2. Teaching materials and teaching aids

Teaching hygiene

3. Lighting and blackboard

4. Desks and chairs

5. Drinking water and washing facilities

6. Toilet facilities

2 educational process



Teaching management

7. Teaching plan

8. Teaching plan

9. Teacher training

teaching activity

10. Teaching quality

11. Communication activities

Start situation

12. Start rate

3 teaching effects



Knowledge mastery

13. Written assessment

14. Actual operation

Habit cultivation

15. Hair and nails

16. Facial and clothing

17. Physical exercise

Public health

18. Teaching rooms and dormitory

19. Campus and toilet

Absence of class

20. Absence rate

Description of the evaluation criteria for the indicators of the second and third grade indicators

Class Hours: According to the requirements of the textbook of [J] [XX] No. 14, each Chinese small school shall arrange a 0.5-hour health education class in the activity class "Science and Culture Activities" every week. Other times and other forms of health education not included in the schedule are not considered as evaluations of this indicator.

Teaching materials and teaching aids: The teaching materials must be: 1 embodies the eight contents of the "Basic Requirements for Health Education for Primary and Secondary School Students", 2 there is no conceptual error in the educational content, 3 text depth and text volume are in line with the teaching rules; teaching aids include wall charts, models, slides and Other types of health education equipment. Teaching aids with the same type and content are calculated in one type. Self-made teaching aids are allowed, but homemade teaching aids must be scientific and accurate.

This indicator only requires content for the evaluation of teaching aids. It does not require the type, and the "required teaching aids rate" is used as the evaluation index. See Appendix 1 for a list of essential teaching aids.

Required teaching aids rate = × 100%

Lighting and Blackboard: The measurement method of lighting is described in the National Standard of the People's Republic of China, "Measurement Methods for Indoor Lighting". The total average of the average illuminance of each classroom examined is the evaluation value of the indicator. The total average illuminance should be no less than 150LX; the blackboard should be free of cracks, no reflection, no glare, and the "blackboard pass rate" of the inspection is used as an indicator.

Desks and Chairs: The evaluation criteria can be found in the National Standard of the People's Republic of China, the Health Standards for School Desks and Chairs. The number of desks and chair numbers are counted in accordance with the height of the students. Taking the "class and desk compliance rate" as an indicator.

Drinking and washing facilities: 1 Schools should provide students with drinking water that meets hygienic standards; 2 should provide the same faucet as the number of teaching classes, and evaluate rural schools without running water as appropriate.

Toilet facilities: The number of students and the number of students built in the school should reach: 40:1 for boys and 20-25:1 for girls. The urinals for men's toilets should be matched.

Teaching plan: There should be a complete health education teaching plan, so that the teaching progress, teaching content and project are consistent.

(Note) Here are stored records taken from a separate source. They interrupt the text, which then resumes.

-- ==== Sys2Proof/Machine/Ops.lean ====
section
/-! DEFINITION. The named operations over memory and registers: the address check, the memory controller (R50 to R56),
the fault entry (R276), the commit of a step (R127), and the instances of the system by number (R230). -/

namespace Sys2Proof.Machine

/-! ## The memory as data -/

/-- The word at an address; 0 where nothing is listed (R51, R53). -/
def Memory.read : Memory → Nat → Int
  | [], _ => 0
  | (b, v) :: rest, a => if a = b then v else Memory.read rest a

/-- The memory with `v` at `a`, in the canonical form: a word 0 is not listed. -/
def Memory.write : Memory → Nat → Int → Memory
  | [], a, v => if v = 0 then [] else [(a, v)]
  | (b, w) :: rest, a, v =>
    if a < b then (if v = 0 then (b, w) :: rest else (a, v) :: (b, w) :: rest)
    else if a = b then (if v = 0 then rest else (a, v) :: rest)
    else (b, w) :: Memory.write rest a v

/-- The words of `ws` stored at `a`, `a + 1`, … -/
def Memory.writeList : Memory → Nat → List Int → Memory
  | m, _, [] => m
  | m, a, v :: vs => Memory.writeList (m.write a v) (a + 1) vs

/-- `FP ∪ {a}` (R54), addresses rising. -/
def footprintAdd : List Nat → Nat → List Nat
  | [], a => [a]
  | b :: rest, a =>
    if a < b then a :: b :: rest else if a = b then b :: rest else b :: footprintAdd rest a

/-! ## The memory controller -/

/-- `raise F(info)` (R10). -/
structure Raise where
  cause : Fault
  info : Int
deriving DecidableEq, Repr

/-- `check_addr(a)` (R11). -/
def checkAddr (c : Config) (a : Int) : Except Raise Nat :=
  if a < 0 then .error ⟨.invalidAddress, a⟩
  else
    match c.addrLimit with
    | some l => if (l : Int) ≤ a then .error ⟨.addressOutOfRange, a⟩ else .ok a.toNat
    | none => .ok a.toNat

/-- `MemRead(a, 1)` (R53). -/
def memRead (c : Config) (x : Vm) (a : Int) : Except Raise Int := do
  let n ← checkAddr c a
  return x.mem.read n

/-- Whether a write to `a` finds the footprint full (R54). -/
def footprintFull (c : Config) (x : Vm) (a : Nat) : Bool :=
  match c.capacity with
  | some k => !x.fp.contains a && x.fp.length == k
  | none => false

/-- `M[a] <- v` and `FP <- FP ∪ {a}` (R54). -/
def Vm.store (x : Vm) (a : Nat) (v : Int) : Vm :=
  { x with mem := x.mem.write a v, fp := footprintAdd x.fp a }

/-- `MemWrite(a, 1, v)` (R54, R55). -/
def memWrite (c : Config) (x : Vm) (a : Int) (v : Int) : Except Raise Vm := do
  let n ← checkAddr c a
  if footprintFull c x n then .error ⟨.capacityExceeded, a⟩ else return x.store n v

/-- The opcode word at `IP` (R123). -/
def fetch (c : Config) (x : Vm) : Except Raise Int := memRead c x x.ip

/-! ## The fault entry -/

/-- Whether `FAULT_ADDR` carries information for a fault (R270, R276). -/
def Fault.hasAddr : Fault → Bool
  | .invalidOpcode => false
  | .invalidAddress => true
  | .invalidAddressingMode => true
  | .inputExhausted => false
  | .arithmeticOverflow => false
  | .addressOutOfRange => true
  | .capacityExceeded => true

/-- The fault record that `FaultEntry(F, info)` writes (R276). DEDUCED (log 7): the fetch is the first thing a step does
(R121), so the opcode word was fetched exactly when the address `IP` is legal, and it is the word there. -/
def faultRecord (c : Config) (x : Vm) (e : Raise) : FaultRecord where
  reason := some e.cause
  ip := x.ip
  opcode := match fetch c x with
    | .ok w => if w < 0 then 0 else w.toNat % 100
    | .error _ => 0
  word := match fetch c x with
    | .ok w => w
    | .error _ => 0
  wordValid := match fetch c x with
    | .ok _ => true
    | .error _ => false
  addr := if e.cause.hasAddr then e.info else 0
  addrValid := e.cause.hasAddr

/-- `FaultEntry(F, info)` (R276): the only state it changes is `RUN_STATE` and the record. There is no return
from a fault (R279): LOAD is the only way out. -/
def faultEntry (c : Config) (x : Vm) (e : Raise) : Vm :=
  { x with runState := .faulted, fault := faultRecord c x e }

/-- The fault a decoder rejection raises (R83). -/
def decodeRaise : DecodeError → Raise
  | .invalidOpcode info => ⟨.invalidOpcode, info⟩
  | .invalidAddressingMode info => ⟨.invalidAddressingMode, info⟩

/-! ## The end of a step -/

/-- What an instruction comes to: its result and the instance after it, or a fault raised (R121). -/
abbrev Executed := Except Raise (StepResult × Vm)

/-- `IP <- next` and `RUN_STATE <- Running` (R121, R127). -/
def Vm.advance (x : Vm) (next : Int) : Vm := { x with ip := next, runState := .running }

/-- `Continued(next)` with the instance advanced (R120, R121). -/
def continueAt (x : Vm) (next : Int) : Executed := .ok (.continued next, x.advance next)

/-- The end of a step of the instance at the focus: the result goes to the host, and a fault takes its entry (R121, R276). -/
def State.finish (s : State) (r : Executed) : State :=
  match r with
  | .ok (result, x) => { s with inst := x, reply := .stepResult result }
  | .error e =>
    { s with inst := faultEntry s.cfg s.inst e, reply := .stepResult (.faulted (some e.cause)) }

/-! ## The instances by number (R230) -/

/-- Every instance, number 0 first. -/
def State.insts (s : State) : List Vm := s.lower ++ s.inst :: s.upper

/-- `N_INST`. -/
def State.count (s : State) : Nat := s.lower.length + 1 + s.upper.length

/-- The number of the instance at the focus. -/
def State.current (s : State) : Nat := s.lower.length

/-- Instance `j`. -/
def State.vm? (s : State) (j : Nat) : Option Vm := s.insts[j]?

/-- The system with instance `j` changed by `f`. -/
def State.modifyVm (s : State) (j : Nat) (f : Vm → Vm) : State :=
  if j < s.lower.length then { s with lower := s.lower.modify j f }
  else if j = s.lower.length then { s with inst := f s.inst }
  else { s with upper := s.upper.modify (j - s.lower.length - 1) f }

/-- The system with the focus on instance `j`, where there is one. -/
def State.focus (s : State) (j : Nat) : State :=
  match s.insts.drop j with
  | [] => s
  | x :: rest => { s with lower := s.insts.take j, inst := x, upper := rest }

/-- The system with a value handed to the host. -/
def State.answer (s : State) (r : Reply) : State := { s with reply := r }

end Sys2Proof.Machine
end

Teaching plan: The teaching plan should include eight main contents such as class time, subject, teaching purpose, teaching focus, teaching difficulties, teaching aids, teaching content and process, and teaching summary. The teaching plan should be written with three main contents: no concept error, neatness and conciseness. . A total of 11 items.

Teacher training: The average number of instructors should receive more than 120 hours of training per academic year. The training forms are: training classes, group preparation, teaching and research activities, teaching exchanges, and observation classes.

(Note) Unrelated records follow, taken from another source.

-- ==== Sys2Proof/Machine/Core.lean ====
section
/-! DEFINITION. The machine as the host's interface takes it. -/

def Sys2Proof.core : Host.Core :=
  { State := Sys2Proof.Machine.State
    Fault := Sys2Proof.Machine.Fault
    Refusal := Sys2Proof.Machine.Refusal
    step := Sys2Proof.Machine.step
    reset := Sys2Proof.Machine.State.reset }
end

The quality of teaching: teachers should teach five main contents: clear concept, heuristic teaching, vivid language, theoretical connection, and board work.

Communication activities: The school should use the publicity column, parent conference, class team meeting, radio, health tabloid and other forms to publicize the health knowledge of different content to students or parents 20 times each school year.

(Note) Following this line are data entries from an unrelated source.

/-- R36, R249: a step of the instance at the focus, a fault of it included, touches no other instance and not the mux. -/
def Obligations.StepTouchesNoOtherInstance : Prop :=
  ∀ s t : State, s.pending = [] → step s = .next t →
    t.lower = s.lower ∧ t.upper = s.upper ∧ t.mux = s.mux ∧ t.cfg = s.cfg ∧ t.pending = []

/-- R230: ROUTE, SUPPLY, the idle action and completion touch nothing of an instance but its FIFOs. -/
def Obligations.MuxTouchesOnlyTheQueues : Prop :=
  ∀ (s t : State) (e : Event) (rest : List Event) (j : Nat) (x : Vm), s.pending = e :: rest →
    ((∃ i, e = .route i ∨ e = .supply i) ∨ e = .idleAction ∨ e = .complete) →
    step s = .next t → s.vm? j = some x → ∃ y, t.vm? j = some y ∧ sameButQueues x y

/-- R26, R279: nothing but LOAD leaves a terminal run state. -/
def Obligations.OnlyLoadLeavesATerminalState : Prop :=
  ∀ (s t : State) (j : Nat) (x : Vm), s.vm? j = some x → x.runState.terminal → step s = .next t →
    (∀ program rest, s.pending ≠ .load j program :: rest) →
    ∃ y, t.vm? j = some y ∧ y.runState = x.runState

/-- R29, R52, R282: only SET_INPUT_POLICY and LOAD write `INPUT_POLICY`, and between LOADs the footprint only grows. -/
def Obligations.PolicyIsTheHostsAndFootprintGrows : Prop :=
  ∀ (s t : State) (j : Nat) (x : Vm), s.vm? j = some x → step s = .next t →
    (∀ program rest, s.pending ≠ .load j program :: rest) →
    ∃ y, t.vm? j = some y ∧ (∀ a, a ∈ x.fp → a ∈ y.fp) ∧
      ((∀ p rest, s.pending ≠ .setInputPolicy j p :: rest) → y.inputPolicy = x.inputPolicy)

/-- R131: what an instruction does depends on the instance alone, and on `OutQ` only through its fill level. -/
def Obligations.ResultDependsOnTheInstanceAlone : Prop :=
  ∀ (i : Instr) (s u : State) (q : List Int), u.cfg = s.cfg → q.length = s.inst.outQ.length →
    u.inst = { s.inst with outQ := q } →
    ∃ (t v : State) (more : List Int), exec i s = .next t ∧ exec i u = .next v ∧ v.reply = t.reply ∧
      t.inst.outQ = s.inst.outQ ++ more ∧ v.inst = { t.inst with outQ := q ++ more }

/-- R7: with every parameter unbounded, `ArithmeticOverflow`, `AddressOutOfRange` and `CapacityExceeded` are never raised and
OUT never holds. -/
def Obligations.UnboundedMachineNeverRunsOutOfRoom : Prop :=
  ∀ s t : State, s.cfg = Config.unbounded → s.pending = [] → s.inst.isLive → step s = .next t →
    t.reply ≠ .stepResult (.faulted (some .arithmeticOverflow)) ∧
    t.reply ≠ .stepResult (.faulted (some .addressOutOfRange)) ∧
    t.reply ≠ .stepResult (.faulted (some .capacityExceeded)) ∧
    t.reply ≠ .stepResult .outputBlocked

/-- R7: a machine with finite parameters does what the unbounded one does, but where it raises one of the three faults of
finite hardware or holds an OUT. -/
def Obligations.FiniteMachineAgreesWithUnbounded : Prop :=
  ∀ s t : State, s.pending = [] → step s = .next t →
    t.reply ≠ .stepResult (.faulted (some .arithmeticOverflow)) →
    t.reply ≠ .stepResult (.faulted (some .addressOutOfRange)) →
    t.reply ≠ .stepResult (.faulted (some .capacityExceeded)) →
    t.reply ≠ .stepResult .outputBlocked →
    step { s with cfg := Config.unbounded } = .next { t with cfg := Config.unbounded }

/-- R134, R135: an IN that suspends, is given its word and is stepped again leaves the machine as if the word had been
there before it. -/
def Obligations.SuspendAndResumeIsInvisible : Prop :=
  ∀ (s : State) (m1 : Mode) (v d : Int), s.inst.isLive → legalAddr s.cfg s.inst.ip →
    decode (s.inst.wordAt s.inst.ip) = .ok (.inp m1) → destAddr s.cfg s.inst 1 m1 d → writeRoom s.cfg s.inst d →
    s.inst.inQ = [] → s.inst.inputPolicy = .suspend → s.cfg.fits v = true → inputRoom s.cfg s.inst 1 → s.runs = [] →
    ∃ t, Host.Core.run Sys2Proof.core 3 { s with
          pending := [.hostStep s.current, .provideInput s.current v, .hostStep s.current] } = .next t ∧
      Host.Core.run Sys2Proof.core 2 { s with
          pending := [.provideInput s.current v, .hostStep s.current] } = .next t ∧
      t.inst.mem = s.inst.mem.write d.toNat v ∧ t.inst.ip = s.inst.ip + 2 ∧ t.inst.inQ = [] ∧
      t.reply = .stepResult (.continued (s.inst.ip + 2))

/-! ## The host's commands -/

/-- R26, R29, R30, R231, R270: the codes of the run states, the faults, the input policies and the mux states, and the places of
the fields of `STATUS`. -/
def Obligations.StatusCodesAndPlaces : Prop :=
  [RunState.running, .awaitingInput, .haltedNormally, .faulted, .killed].map RunState.code = [0, 1, 2, 3, 4] ∧
  [Fault.invalidOpcode, .invalidAddress, .invalidAddressingMode, .inputExhausted, .arithmeticOverflow,
    .addressOutOfRange, .capacityExceeded].map Fault.code = [1, 2, 3, 4, 5, 6, 7] ∧
  [InputPolicy.suspend, .fault].map InputPolicy.code = [0, 1] ∧
  [MuxStatus.active, .finished, .deadlocked, .routingFault].map MuxStatus.code = [0, 1, 2, 3] ∧
  ∀ x : Vm,
    x.status.toNat % 8 = x.runState.code ∧ x.status.toNat / 8 % 2 = x.halted.toNat ∧
    x.status.toNat / 16 % 16 = x.fault.reasonCode ∧ x.status.toNat / 256 % 2 = x.fault.wordValid.toNat ∧
    x.status.toNat / 512 % 2 = x.fault.addrValid.toNat ∧ x.status.toNat / 1024 % 2 = x.inputPolicy.code ∧
    x.status.toNat / 2048 = 0

/-- R34, R201, R202: LOAD(P), in every state of the instance, gives the reset values with the image in memory; it is refused, with
no change, if some `P[a]` is not a word, or P is longer than `ADDR_LIMIT` or `CAPACITY`. -/
def Obligations.LoadResetsOrRefuses : Prop :=
  ∀ (s : State) (j : Nat) (x : Vm) (program : List Int) (rest : List Event),
    s.pending = .load j program :: rest → s.vm? j = some x →
    ((∀ v ∈ program, s.cfg.fits v = true) → (∀ l, s.cfg.addrLimit = some l → program.length ≤ l) →
      (∀ k, s.cfg.capacity = some k → program.length ≤ k) →
      ∃ y, commandGives s j .ok y ∧ (∀ a : Nat, y.mem.read a = program.getD a 0) ∧
        y.fp = List.range program.length ∧ y.ip = 0 ∧ y.rb = 0 ∧ y.runState = .running ∧ y.halted = false ∧
        y.fault = FaultRecord.clear ∧ y.inputPolicy = .suspend ∧ y.inQ = [] ∧ y.outQ = []) ∧
    (((∃ v ∈ program, s.cfg.fits v = false) ∨ (∃ l, s.cfg.addrLimit = some l ∧ l < program.length) ∨
        (∃ k, s.cfg.capacity = some k ∧ k < program.length)) →
      ∃ why, commandGives s j (.refused why) x)

/-- R203, R204, R205: PROVIDE_INPUT_SEQUENCE pushes all its words or none; PROVIDE_INPUT is the case of one word. The model's
choice (log 16): a value that is no word is refused first, in Killed and with `InQ` full too, and in Killed a sequence longer than
the room is discarded with `Ok` like any other. -/
def Obligations.InputsAreQueuedOrRefused : Prop :=
  ∀ (s : State) (j : Nat) (x : Vm) (vs : List Int) (rest : List Event), s.vm? j = some x →
    (s.pending = .provideInputSequence j vs :: rest ∨ ∃ v, vs = [v] ∧ s.pending = .provideInput j v :: rest) →
    ((∃ v ∈ vs, s.cfg.fits v = false) → commandGives s j (.refused .notAWord) x) ∧
    ((∀ v ∈ vs, s.cfg.fits v = true) → x.runState = .killed → commandGives s j .ok x) ∧
    ((∀ v ∈ vs, s.cfg.fits v = true) → x.runState ≠ .killed → inputRoom s.cfg x vs.length →
      commandGives s j .ok { x with inQ := x.inQ ++ vs }) ∧
    ((∀ v ∈ vs, s.cfg.fits v = true) → x.runState ≠ .killed → ¬ inputRoom s.cfg x vs.length →
      commandGives s j (.refused .inputFull) x)

/-- R208, R164: READ_OUTPUT pops and returns the front word of `OutQ`, 0 like any other, or returns `None`. -/
def Obligations.ReadOutputPopsTheFront : Prop :=
  ∀ (s : State) (j : Nat) (x : Vm) (rest : List Event), s.pending = .readOutput j :: rest → s.vm? j = some x →
    (x.outQ = [] → commandGives s j (.output none) x) ∧
    (∀ v more, x.outQ = v :: more → commandGives s j (.output (some v)) { x with outQ := more })

/-- R209, R210, R211, R212: IS_HALTED, READ_STATUS and PEEK return what they name and change nothing, PEEK being refused at an
address that is not legal; SET_INPUT_POLICY writes the policy alone, and its `Ok` is the model's choice (log 20). -/
def Obligations.ReadingCommandsAndPolicy : Prop :=
  ∀ (s : State) (j : Nat) (x : Vm) (rest : List Event), s.vm? j = some x →
    (s.pending = .isHalted j :: rest →
      (x.runState = .haltedNormally → commandGives s j (.isHalted true) x) ∧
      (x.runState ≠ .haltedNormally → commandGives s j (.isHalted false) x)) ∧
    (s.pending = .readStatus j :: rest → commandGives s j (.status {
      status := x.status, ip := x.ip, rb := x.rb, faultIp := x.fault.ip, faultOpcode := x.fault.opcode,
      faultWord := x.fault.word, faultAddr := x.fault.addr, inLen := x.inQ.length, outLen := x.outQ.length }) x) ∧
    (∀ a, s.pending = .peek j a :: rest →
      (legalAddr s.cfg a → commandGives s j (.word (x.wordAt a)) x) ∧
      (¬ legalAddr s.cfg a → commandGives s j (.refused .badAddress) x)) ∧
    (∀ p, s.pending = .setInputPolicy j p :: rest → commandGives s j .ok { x with inputPolicy := p })

/-- R213: KILL makes a live instance `Killed` and leaves any other run state; it empties both FIFOs and nothing else. Its `Ok`
is the model's choice (log 20). -/
def Obligations.KillEndsALiveInstance : Prop :=
  ∀ (s : State) (j : Nat) (x : Vm) (rest : List Event), s.pending = .kill j :: rest → s.vm? j = some x →
    (x.isLive → commandGives s j .ok { x with runState := .killed, inQ := [], outQ := [] }) ∧
    (¬ x.isLive → commandGives s j .ok { x with inQ := [], outQ := [] })

/-- R206: STEP of instance `j` is what a step of it at the focus is, with the focus moved there. The focus is the model's choice
(log 5), and so is that the STEP counts as the next step of a RUN in progress on `j` (log 13). -/
def Obligations.HostStepStepsTheNamedInstance : Prop :=
  ∀ (s : State) (j : Nat) (x : Vm) (rest : List Event), s.pending = .hostStep j :: rest → s.vm? j = some x →
    ∃ u, step { s with lower := s.insts.take j, inst := x, upper := s.insts.drop (j + 1), pending := [] } = .next u ∧
      step s = .next { u with pending := rest }

/-- R132, R207: the first step of RUN is a step of its instance, and the command is in progress after it unless the result is one
that ends the loop. The focus and the list of RUN commands in progress are the model's choice (log 5), and so is that this RUN takes
the place of an earlier one of `j` (log 13). -/
def Obligations.RunStopsWhereTheLoopStops : Prop :=
  ∀ (s : State) (j : Nat) (x : Vm) (stop : Bool) (rest : List Event), s.pending = .run j stop :: rest →
    s.vm? j = some x →
    ∃ u r, step { s with
          lower := s.insts.take j, inst := x, upper := s.insts.drop (j + 1), pending := []
          runs := (j, stop) :: s.runs.filter (fun p => p.1 != j) } = .next u ∧
      step s = .next { u with pending := rest } ∧ u.reply = .stepResult r ∧
      ((r = .needsInput ∨ r = .outputBlocked ∨ r = .halted ∨ r = .killed ∨ (∃ f, r = .faulted f) ∨
          (stop = true ∧ ∃ v, r = .producedOutput v)) → u.runs.lookup j = none) ∧
      (((∃ ip, r = .continued ip) ∨ (stop = false ∧ ∃ v, r = .producedOutput v)) → u.runs.lookup j = some stop)

/-! ## The FIFO mux -/

/-- R236, R243, R244: ROUTE(i) in Chain mode. That `HostOut` always has room, so that the ROUTE to it has no condition on room, is
the model's inference (log 11). -/
def Obligations.ChainRouting : Prop :=
  ∀ (s : State) (i : Nat) (x : Vm) (v : Int) (more : List Int) (rest : List Event),
    s.pending = .route i :: rest → s.mux.status = .active → s.mux.cfg.mode = .chain →
    s.vm? i = some x → x.outQ = v :: more →
    (chainDest s i = none →
      muxGives s (s.insts.set i { x with outQ := more })
        { chainMux s i v with hostOut := s.mux.hostOut ++ [v] }) ∧
    (∀ j y, chainDest s i = some j → s.vm? j = some y →
      (y.runState = .killed → muxGives s (s.insts.set i { x with outQ := more }) (chainMux s i v)) ∧
      (y.runState ≠ .killed → inputRoom s.cfg y 1 →
        muxGives s ((s.insts.set i { x with outQ := more }).modify j (fun z => { z with inQ := z.inQ ++ [v] }))
          (chainMux s i v)) ∧
      (y.runState ≠ .killed → ¬ inputRoom s.cfg y 1 → onlyAnswers s .notEnabled))

/-- R239, R244: ROUTE(i) in Packet mode with fewer than two words in `ASM[i]` adds the front output word to them. -/
def Obligations.PacketAssembly : Prop :=
  ∀ (s : State) (i : Nat) (x : Vm) (v : Int) (more ws : List Int) (rest : List Event),
    s.pending = .route i :: rest → s.mux.status = .active → s.mux.cfg.mode = .packet →
    s.vm? i = some x → x.outQ = v :: more → s.mux.asm[i]? = some ws → ws.length < 2 →
    muxGives s (s.insts.set i { x with outQ := more }) (packetMux s.mux i (ws ++ [v]))

/-- R240, R241, R243, R244: the third word dispatches the message: to the broadcast buffer and `MON`, to an instance's `InQ`,
or into `RoutingFault`. -/
def Obligations.PacketDispatch : Prop :=
  ∀ (s : State) (i : Nat) (x : Vm) (dest a v : Int) (more : List Int) (rest : List Event),
    s.pending = .route i :: rest → s.mux.status = .active → s.mux.cfg.mode = .packet →
    s.vm? i = some x → x.outQ = v :: more → s.mux.asm[i]? = some [dest, a] →
    (dest = s.mux.cfg.bcastAddr →
      muxGives s (s.insts.set i { x with outQ := more })
        { packetMux s.mux i [] with
          lastBcast := (a, v), lastBcastValid := true, mon := s.mux.mon ++ [⟨.broadcast, a, v⟩] }) ∧
    (∀ (j : Nat) (y : Vm), dest ≠ s.mux.cfg.bcastAddr → dest = (j : Int) → s.vm? j = some y →
      (y.runState = .killed → muxGives s (s.insts.set i { x with outQ := more }) (packetMux s.mux i [])) ∧
      (y.runState ≠ .killed → inputRoom s.cfg y 2 →
        muxGives s ((s.insts.set i { x with outQ := more }).modify j (fun z => { z with inQ := z.inQ ++ [a, v] }))
          (packetMux s.mux i [])) ∧
      (y.runState ≠ .killed → ¬ inputRoom s.cfg y 2 → onlyAnswers s .notEnabled)) ∧
    (dest ≠ s.mux.cfg.bcastAddr → (dest < 0 ∨ (s.count : Int) ≤ dest) →
      muxGives s (s.insts.set i { x with outQ := more })
        { packetMux s.mux i [] with status := .routingFault, routeFaultSrc := i, routeFaultDest := dest })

Start-up rate: The number of classes that offer health education classes as a percentage of the total number of classes that should be offered for health education.

Written assessment: verify individual scores and total grades. Take the overall average score of all students as an indicator.

Practical operation: From Appendix 2, 3 items are randomly selected according to the teaching requirements of each grade, and the students who are inspected are qualified to meet 3 standards. At the time of evaluation, the method of item-by-item elimination is adopted for the students inspected. The student's "qualified rate" is used as an indicator.

Hair and nails: Students should keep their hair clean and tidy, and both of them are qualified. The student's "qualified rate" is used as an indicator.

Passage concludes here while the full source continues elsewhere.